Bentonites of various types and compacted forms are being investigated in many countries as backfill materials in high-level radioactive waste disposal concepts. Nagra is currently considering an Opalinus clay (OPA) formation in the Zürcher Weinland as a potential location for a high-level radioactive waste repository. A compacted MX-80 bentonite is foreseen as a potential backfill material. Performance assessment studies will be performed for this site and one of the requirements for such an assessment are sorption data bases (SDB) for the bentonite near-field. The purpose of this report is to describe the procedures used to develop the SDB.

One of the pre-requisites for developing a SDB is a water chemistry for the compacted bentonite porewater. For a number of reasons mentioned in the report, and discussed in more detail elsewhere, this is not a straightforward task. There are considerable uncertainties associated with the major ion concentrations and in particular with the system pH and Eh. The MX-80 SDB was developed for a reference bentonite porewater (pH = 7.25) which was calculated using the reference OPA porewater. In addition, two further SDBs are presented for porewaters calculated at pH value of 6.9 and 7.9 corresponding to lower and upper bound values calculated for the range of groundwater compositions anticipated for the OPA host rock.

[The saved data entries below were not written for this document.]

@[simp] theorem Card.stepActs_keep (c : Card) :
    c.stepActs.keep = c.keep := by
  unfold Card.stepActs
  (try dsimp only)
  (repeat' split) <;> simp [Keep.parts]

@[simp] theorem Card.executeLanding_keep (c : Card) (f : Flight) (late : Nat) (src : ActSrc) :
    (c.executeLanding f late src).keep = c.keep := by
  unfold Card.executeLanding
  (try dsimp only)
  (repeat' split) <;> simp [Keep.parts]

@[simp] theorem Card.sendBurst_keep (c : Card) (failed : Bool) :
    (c.sendBurst failed).keep = c.keep := by
  unfold Card.sendBurst
  (try dsimp only)
  (repeat' split) <;> simp [Keep.parts]

@[simp] theorem Card.setPair_keep (c : Card) (p : BitVec 8) (f : Flight) :
    (c.setPair p f).keep = c.keep := by
  unfold Card.setPair
  (try dsimp only)
  (repeat' split) <;> simp [Keep.parts]

@[simp] theorem Card.judgeUp_keep (c : Card) (n : Nat) : (c.judgeUp n).keep = c.keep := by
  induction n generalizing c with
  | zero => rfl
  | succ k ih =>
    unfold Card.judgeUp
    split
    · next e _ _ =>
      cases e
      split
      · dsimp only
        rw [ih]
        split <;> simp [Keep.parts]
      · rfl
    · rfl

@[simp] theorem Card.judge_keep (c : Card) :
    c.judge.keep = c.keep := by
  unfold Card.judge
  (try dsimp only)
  (repeat' split) <;> simp [Keep.parts]

@[simp] theorem Card.twinEnd_keep (c : Card) (f : Flight) (failed : Bool) :
    (c.twinEnd f failed).keep = c.keep := by
  unfold Card.twinEnd
  (try dsimp only)
  (repeat' split) <;> simp [Keep.parts]

@[simp] theorem Card.removeAct_keep (c : Card) (a : Action) :
    (c.removeAct a).keep = c.keep := by
  unfold Card.removeAct
  (try dsimp only)
  (repeat' split) <;> simp [Keep.parts]

@[simp] theorem Card.countWritten_keep (c : Card) (w : WriteWork) :
    (c.countWritten w).keep = c.keep := by
  unfold Card.countWritten
  (try dsimp only)
  (repeat' split) <;> simp [Keep.parts]

@[simp] theorem Card.landedResponse_keep (c : Card) (t : Tag) (info : Nat) :
    (c.landedResponse t info).keep = c.keep := by
  unfold Card.landedResponse
  (try dsimp only)
  (repeat' split) <;> simp [Keep.parts]

@[simp] theorem Card.landingResponse_false (c : Card) (a : Action) : (c.landingResponse a false).keep = c.keep := by
  unfold Card.landingResponse
  split <;> simp

@[simp] theorem Card.failAct_keep (c : Card) (a : Action) :
    (c.failAct a).keep = c.keep := by
  unfold Card.failAct
  (try dsimp only)
  (repeat' split) <;> simp [Keep.parts]

@[simp] theorem Card.failLanding_keep (c : Card) (a : Action) :
    (c.failLanding a).keep = c.keep := by
  unfold Card.failLanding
  (try dsimp only)
  (repeat' split) <;> simp [Keep.parts]

@[simp] theorem Card.lodgeAct_keep (c : Card) (a : Action) (k since : Nat) :
    (c.lodgeAct a k since).keep = c.keep := by
  unfold Card.lodgeAct
  (try dsimp only)
  (repeat' split) <;> simp [Keep.parts]

@[simp] theorem Card.issueLanding_keep (c : Card) (since : Nat) :
    (c.issueLanding since).keep = c.keep := by
  unfold Card.issueLanding
  (try dsimp only)
  (repeat' split) <;> (try simp only [Prod.ext_iff] at *) <;> (try casesm* _ ∧ _) <;> (try subst_vars) <;>
    simp_all

@[simp] theorem Card.landingCutoff_keep (c : Card) :
    c.landingCutoff.keep = c.keep := by
  unfold Card.landingCutoff
  (try dsimp only)
  (repeat' split) <;> simp [Keep.parts]

@[simp] theorem Card.disown_keep (c : Card) (w : WriteWork) :
    (c.disown w).keep = c.keep := by
  unfold Card.disown
  (try dsimp only)
  (repeat' split) <;> simp [Keep.parts]

@[simp] theorem Card.rollCommands_keep (c : Card) (a : Action) :
    (c.rollCommands a).keep = c.keep := by
  unfold Card.rollCommands
  (try dsimp only)
  (repeat' split) <;> simp [Keep.parts]

@[simp] theorem Card.executeRollback_keep (c : Card) (f : Flight) (src : ActSrc) :
    (c.executeRollback f src).keep = c.keep := by
  unfold Card.executeRollback
  (try dsimp only)
  (repeat' split) <;> simp [Keep.parts]

@[simp] theorem Card.staleAct_keep (c : Card) (src : ActSrc) (rollback : Bool) :
    (c.staleAct src rollback).keep = c.keep := by
  unfold Card.staleAct
  (try dsimp only)
  (repeat' split) <;> simp [Keep.parts]

@[simp] theorem Card.issueRollback_keep (c : Card) (since : Nat) :
    (c.issueRollback since).keep = c.keep := by
  unfold Card.issueRollback
  (try dsimp only)
  (repeat' split) <;> (try simp only [Prod.ext_iff] at *) <;> (try casesm* _ ∧ _) <;> (try subst_vars) <;>
    simp_all

@[simp] theorem Card.failRollback_keep (c : Card) (a : Action) :
    (c.failRollback a).keep = c.keep := by
  unfold Card.failRollback
  (try dsimp only)
  (repeat' split) <;> simp [Keep.parts]

@[simp] theorem Card.rollbackCutoff_keep (c : Card) :
    c.rollbackCutoff.keep = c.keep := by
  unfold Card.rollbackCutoff
  (try dsimp only)
  (repeat' split) <;> simp [Keep.parts]

@[simp] theorem Card.rolledBack_keep (c : Card) (a : Action) (b : Bay) :
    (c.rolledBack a b).keep = c.keep := by
  unfold Card.rolledBack
  (try dsimp only)
  (repeat' split) <;> simp [Keep.parts]

@[simp] theorem Card.unhold_keep (c : Card) :
    c.unhold.keep = c.keep := by
  unfold Card.unhold
  (try dsimp only)
  (repeat' split) <;> simp [Keep.parts]

@[simp] theorem Card.landingExecute_keep (c : Card) :
    c.landingExecute.keep = c.keep := by
  unfold Card.landingExecute
  (try dsimp only)
  (repeat' split) <;> simp [Keep.parts]

@[simp] theorem Card.rollbackExecute_keep (c : Card) :
    c.rollbackExecute.keep = c.keep := by
  unfold Card.rollbackExecute
  (try dsimp only)
  (repeat' split) <;> simp [Keep.parts]

@[simp] theorem Card.hold_keep (c : Card) (h : Held) :
    (c.hold h).keep = c.keep := by
  unfold Card.hold
  (try dsimp only)
  (repeat' split) <;> simp [Keep.parts]

@[simp] theorem Card.lateLanding_keep (c : Card) (f : Flight) (late : Nat) (src : ActSrc) :
    (c.lateLanding f late src).keep = c.keep := by
  unfold Card.lateLanding
  (try dsimp only)
  (repeat' split) <;> simp [Keep.parts]

@[simp] theorem Card.doLand_keep (c : Card) (f : Frame) :
    (c.doLand f).keep = c.keep := by
  unfold Card.doLand
  (try dsimp only)
  (repeat' split) <;> simp [Keep.parts]

@[simp] theorem Card.doRollback_keep (c : Card) (f : Frame) :
    (c.doRollback f).keep = c.keep := by
  unfold Card.doRollback
  (try dsimp only)
  (repeat' split) <;> simp [Keep.parts]

@[simp] theorem Card.setWrite_keep (c : Card) (t : Tag) (w : WriteWork) :
    (c.setWrite t w).keep = c.keep := by
  unfold Card.setWrite
  (try dsimp only)
  (repeat' split) <;> simp [Keep.parts]

@[simp] theorem Card.issueMerges_keep (c : Card) (t : Tag) (w : WriteWork) :
    (c.issueMerges t w).keep = c.keep := by
  unfold Card.issueMerges
  (try dsimp only)
  (repeat' split) <;> simp [Keep.parts]

@[simp] theorem Card.applyWrite_keep (c : Card) (t : Tag) (w : WriteWork) :
    (c.applyWrite t w).keep = c.keep := by
  unfold Card.applyWrite
  (try dsimp only)
  (repeat' split) <;> simp [Keep.parts]

@[simp] theorem Card.lateInline_keep (c : Card) (t : Tag) (w : WriteWork) (n : Nat) :
    (c.lateInline t w n).keep = c.keep := by
  unfold Card.lateInline
  (try dsimp only)
  (repeat' split) <;> simp [Keep.parts]

theorem Card.placeWrite_keep (c d : Card) (t : Tag) (w : WriteWork) (bs : List Bay) (ks : List Nat)
    (h : c.placeWrite t w bs = some (d, ks)) : d.keep = c.keep := by
  unfold Card.placeWrite at h
  split at h
  · exact (Card.placeAll_keep _ _ _ _ _ h).trans (by simp)
  · exact Card.placeAll_keep _ _ _ _ _ h

@[simp] theorem Card.assignWrite_keep (c : Card) (t : Tag) (w : WriteWork) : (c.assignWrite t w).keep = c.keep := by
  unfold Card.assignWrite
  dsimp only
  repeat' split
  all_goals first | (simp; done) | (have h := Card.placeWrite_keep _ _ _ _ _ _ (by assumption); simp [h])

@[simp] theorem Card.completeWrite_keep (c : Card) (t : Tag) (w : WriteWork) :
    (c.completeWrite t w).keep = c.keep := by
  unfold Card.completeWrite
  (try dsimp only)
  (repeat' split) <;> simp [Keep.parts]

@[simp] theorem Card.advanceWrite_keep (c : Card) (t : Tag) :
    (c.advanceWrite t).keep = c.keep := by
  unfold Card.advanceWrite
  (try dsimp only)
  (repeat' split) <;> simp [Keep.parts]

@[simp] theorem Card.delayedStart_keep (c : Card) (t : Tag) :
    (c.delayedStart t).keep = c.keep := by
  unfold Card.delayedStart
  (try dsimp only)
  (repeat' split) <;> simp [Keep.parts]

@[simp] theorem Card.doDiscardZ_keep (c : Card) (f : Frame) :
    (c.doDiscardZ f).keep = c.keep := by
  unfold Card.doDiscardZ
  (try dsimp only)
  (repeat' split) <;> simp [Keep.parts]

@[simp] theorem Card.markH_keep (c : Card) (b : Nat) :
    (c.markH b).keep = c.keep := by
  unfold Card.markH
  (try dsimp only)
  (repeat' split) <;> simp [Keep.parts]

@[simp] theorem Card.doDiscardH_keep (c : Card) (f : Frame) :
    (c.doDiscardH f).keep = c.keep := by
  unfold Card.doDiscardH
  (try dsimp only)
  (repeat' split) <;> simp [Keep.parts]

@[simp] theorem Card.laneDecode_keep (c : Card) (lane : BitVec 2) (x : RxFrame) (idle : Bool) :
    (c.laneDecode lane x idle).1.keep = c.keep := by
  unfold Card.laneDecode
  (try dsimp only)
  (repeat' split) <;> simp [Keep.parts]

@[simp] theorem Card.dataFrame_keep (c : Card) (w : LaneWord) :
    (c.dataFrame w).keep = c.keep := by
  unfold Card.dataFrame
  (try dsimp only)
  (repeat' split) <;> simp [Keep.parts]

@[simp] theorem Card.endXfer_keep (c : Card) (t : Tag) (w : WriteWork) (x : Xfer) :
    (c.endXfer t w x).keep = c.keep := by
  unfold Card.endXfer
  (try dsimp only)
  (repeat' split) <;> simp [Keep.parts]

"In house" sorption isotherm data were measured for Cs(I), Ni(II), Eu(III), Th(IV), Se(lV) and I(-I) on the "as received" MX-80 material equilibrated with a simulated porewater composition. Complementary "in house" sorption edge and isotherm measurements on conditioned Na/Ca montmorillonites were also available for many of these radionuclides. These data formed the core of the SDB. Nevertheless, some of the required sorption data still had to be obtained from the open literature. An important part of this report is concerned with describing selection procedures and the modifications applied to the chosen values so that they are compatible with the reference mineralogy and porewater chemistries.

The SDB comprises of distribution ratios (R_d) obtained from batch sorption type measurements made on dispersed systems. It is not intrinsically evident that these values are valid for compacted systems as required in the performance assessment. Arguments justifying this Lab to Field transformation are presented in a separate report and the main conclusions are summarised here.

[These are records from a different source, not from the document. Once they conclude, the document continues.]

@[simp] theorem Card.holdWindow_phase (c : Card) (w : Window) : (c.holdWindow w).phase = c.phase := rfl
@[simp] theorem Card.holdWindow_power (c : Card) (w : Window) : (c.holdWindow w).power = c.power := rfl
@[simp] theorem Card.holdWindow_straps (c : Card) (w : Window) : (c.holdWindow w).straps = c.straps := rfl
@[simp] theorem Card.holdWindow_treads (c : Card) (w : Window) : (c.holdWindow w).treads = c.treads := rfl
@[simp] theorem Card.holdWindow_link (c : Card) (w : Window) : (c.holdWindow w).link = c.link := rfl
@[simp] theorem Card.holdWindow_ports (c : Card) (w : Window) : (c.holdWindow w).ports = c.ports := rfl
@[simp] theorem Card.holdWindow_flights (c : Card) (w : Window) : (c.holdWindow w).flights = c.flights := rfl
@[simp] theorem Card.holdWindow_views (c : Card) (w : Window) : (c.holdWindow w).views = c.views := rfl
@[simp] theorem Card.holdWindow_media (c : Card) (w : Window) : (c.holdWindow w).media = c.media := rfl
@[simp] theorem Card.holdWindow_halls (c : Card) (w : Window) : (c.holdWindow w).halls = c.halls := rfl
@[simp] theorem Card.holdWindow_losses (c : Card) (w : Window) : (c.holdWindow w).losses = c.losses := rfl
@[simp] theorem Card.holdWindow_twin (c : Card) (w : Window) : (c.holdWindow w).twin = c.twin := rfl
@[simp] theorem Card.holdWindow_alcove (c : Card) (w : Window) : (c.holdWindow w).alcove = c.alcove := rfl
@[simp] theorem Card.holdWindow_bal (c : Card) (w : Window) : (c.holdWindow w).bal = c.bal := rfl
@[simp] theorem Card.holdWindow_out (c : Card) (w : Window) : (c.holdWindow w).out = c.out := rfl
@[simp] theorem Card.holdWindow_freeCount (c : Card) (w : Window) : (c.holdWindow w).freeCount = c.freeCount := rfl

@[simp] theorem Card.closeFlight_phase (c : Card) : (c.closeFlight).phase = c.phase := rfl
@[simp] theorem Card.closeFlight_power (c : Card) : (c.closeFlight).power = c.power := rfl
@[simp] theorem Card.closeFlight_straps (c : Card) : (c.closeFlight).straps = c.straps := rfl
@[simp] theorem Card.closeFlight_treads (c : Card) : (c.closeFlight).treads = c.treads := rfl
@[simp] theorem Card.closeFlight_link (c : Card) : (c.closeFlight).link = c.link := rfl
@[simp] theorem Card.closeFlight_ports (c : Card) : (c.closeFlight).ports = c.ports := rfl
@[simp] theorem Card.closeFlight_views (c : Card) : (c.closeFlight).views = c.views := rfl
@[simp] theorem Card.closeFlight_media (c : Card) : (c.closeFlight).media = c.media := rfl
@[simp] theorem Card.closeFlight_halls (c : Card) : (c.closeFlight).halls = c.halls := rfl
@[simp] theorem Card.closeFlight_maint (c : Card) : (c.closeFlight).maint = c.maint := rfl
@[simp] theorem Card.closeFlight_losses (c : Card) : (c.closeFlight).losses = c.losses := rfl
@[simp] theorem Card.closeFlight_twin (c : Card) : (c.closeFlight).twin = c.twin := rfl
@[simp] theorem Card.closeFlight_alcove (c : Card) : (c.closeFlight).alcove = c.alcove := rfl
@[simp] theorem Card.closeFlight_bal (c : Card) : (c.closeFlight).bal = c.bal := rfl
@[simp] theorem Card.closeFlight_out (c : Card) : (c.closeFlight).out = c.out := rfl
@[simp] theorem Card.closeFlight_freeCount (c : Card) : (c.closeFlight).freeCount = c.freeCount := rfl

@[simp] theorem Card.setAct_phase (c : Card) (a : Action) : (c.setAct a).phase = c.phase := rfl
@[simp] theorem Card.setAct_power (c : Card) (a : Action) : (c.setAct a).power = c.power := rfl
@[simp] theorem Card.setAct_straps (c : Card) (a : Action) : (c.setAct a).straps = c.straps := rfl
@[simp] theorem Card.setAct_treads (c : Card) (a : Action) : (c.setAct a).treads = c.treads := rfl
@[simp] theorem Card.setAct_link (c : Card) (a : Action) : (c.setAct a).link = c.link := rfl
@[simp] theorem Card.setAct_ports (c : Card) (a : Action) : (c.setAct a).ports = c.ports := rfl
@[simp] theorem Card.setAct_views (c : Card) (a : Action) : (c.setAct a).views = c.views := rfl
@[simp] theorem Card.setAct_media (c : Card) (a : Action) : (c.setAct a).media = c.media := rfl
@[simp] theorem Card.setAct_halls (c : Card) (a : Action) : (c.setAct a).halls = c.halls := rfl
@[simp] theorem Card.setAct_maint (c : Card) (a : Action) : (c.setAct a).maint = c.maint := rfl
@[simp] theorem Card.setAct_losses (c : Card) (a : Action) : (c.setAct a).losses = c.losses := rfl
@[simp] theorem Card.setAct_twin (c : Card) (a : Action) : (c.setAct a).twin = c.twin := rfl
@[simp] theorem Card.setAct_alcove (c : Card) (a : Action) : (c.setAct a).alcove = c.alcove := rfl
@[simp] theorem Card.setAct_bal (c : Card) (a : Action) : (c.setAct a).bal = c.bal := rfl
@[simp] theorem Card.setAct_out (c : Card) (a : Action) : (c.setAct a).out = c.out := rfl
@[simp] theorem Card.setAct_freeCount (c : Card) (a : Action) : (c.setAct a).freeCount = c.freeCount := rfl

@[simp] theorem Card.unhold_phase (c : Card) : (c.unhold).phase = c.phase := rfl
@[simp] theorem Card.unhold_power (c : Card) : (c.unhold).power = c.power := rfl
@[simp] theorem Card.unhold_straps (c : Card) : (c.unhold).straps = c.straps := rfl
@[simp] theorem Card.unhold_treads (c : Card) : (c.unhold).treads = c.treads := rfl
@[simp] theorem Card.unhold_link (c : Card) : (c.unhold).link = c.link := rfl
@[simp] theorem Card.unhold_ports (c : Card) : (c.unhold).ports = c.ports := rfl
@[simp] theorem Card.unhold_views (c : Card) : (c.unhold).views = c.views := rfl
@[simp] theorem Card.unhold_media (c : Card) : (c.unhold).media = c.media := rfl
@[simp] theorem Card.unhold_halls (c : Card) : (c.unhold).halls = c.halls := rfl
@[simp] theorem Card.unhold_maint (c : Card) : (c.unhold).maint = c.maint := rfl
@[simp] theorem Card.unhold_losses (c : Card) : (c.unhold).losses = c.losses := rfl
@[simp] theorem Card.unhold_twin (c : Card) : (c.unhold).twin = c.twin := rfl
@[simp] theorem Card.unhold_alcove (c : Card) : (c.unhold).alcove = c.alcove := rfl
@[simp] theorem Card.unhold_bal (c : Card) : (c.unhold).bal = c.bal := rfl
@[simp] theorem Card.unhold_out (c : Card) : (c.unhold).out = c.out := rfl
@[simp] theorem Card.unhold_freeCount (c : Card) : (c.unhold).freeCount = c.freeCount := rfl

@[simp] theorem Card.markH_phase (c : Card) (b : Nat) : (c.markH b).phase = c.phase := rfl
@[simp] theorem Card.markH_power (c : Card) (b : Nat) : (c.markH b).power = c.power := rfl
@[simp] theorem Card.markH_straps (c : Card) (b : Nat) : (c.markH b).straps = c.straps := rfl
@[simp] theorem Card.markH_treads (c : Card) (b : Nat) : (c.markH b).treads = c.treads := rfl
@[simp] theorem Card.markH_link (c : Card) (b : Nat) : (c.markH b).link = c.link := rfl
@[simp] theorem Card.markH_ports (c : Card) (b : Nat) : (c.markH b).ports = c.ports := rfl
@[simp] theorem Card.markH_flights (c : Card) (b : Nat) : (c.markH b).flights = c.flights := rfl
@[simp] theorem Card.markH_media (c : Card) (b : Nat) : (c.markH b).media = c.media := rfl
@[simp] theorem Card.markH_halls (c : Card) (b : Nat) : (c.markH b).halls = c.halls := rfl
@[simp] theorem Card.markH_maint (c : Card) (b : Nat) : (c.markH b).maint = c.maint := rfl
@[simp] theorem Card.markH_losses (c : Card) (b : Nat) : (c.markH b).losses = c.losses := rfl
@[simp] theorem Card.markH_twin (c : Card) (b : Nat) : (c.markH b).twin = c.twin := rfl
@[simp] theorem Card.markH_alcove (c : Card) (b : Nat) : (c.markH b).alcove = c.alcove := rfl
@[simp] theorem Card.markH_bal (c : Card) (b : Nat) : (c.markH b).bal = c.bal := rfl
@[simp] theorem Card.markH_out (c : Card) (b : Nat) : (c.markH b).out = c.out := rfl
@[simp] theorem Card.markH_freeCount (c : Card) (b : Nat) : (c.markH b).freeCount = c.freeCount := rfl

Finally, an attempt is made to assess the uncertainties associated with the selected distribution ratios in the SDB.

Nagra is considering a scenario where oxidising conditions exist in the near-field of the compacted bentonite surrounding spent fuel. In such a case the MX-80 porewater is considered to have the same composition as that in the reference case (pH = 7.25), but with a redox potential (Eh) of +635 mV. Tc, Se, U, Np and Pu have been identified as the only safety relevant radionuclides which will have redox states different from those in the reference reducing case. Sorption values for the above radionuclides are presented in the Appendix.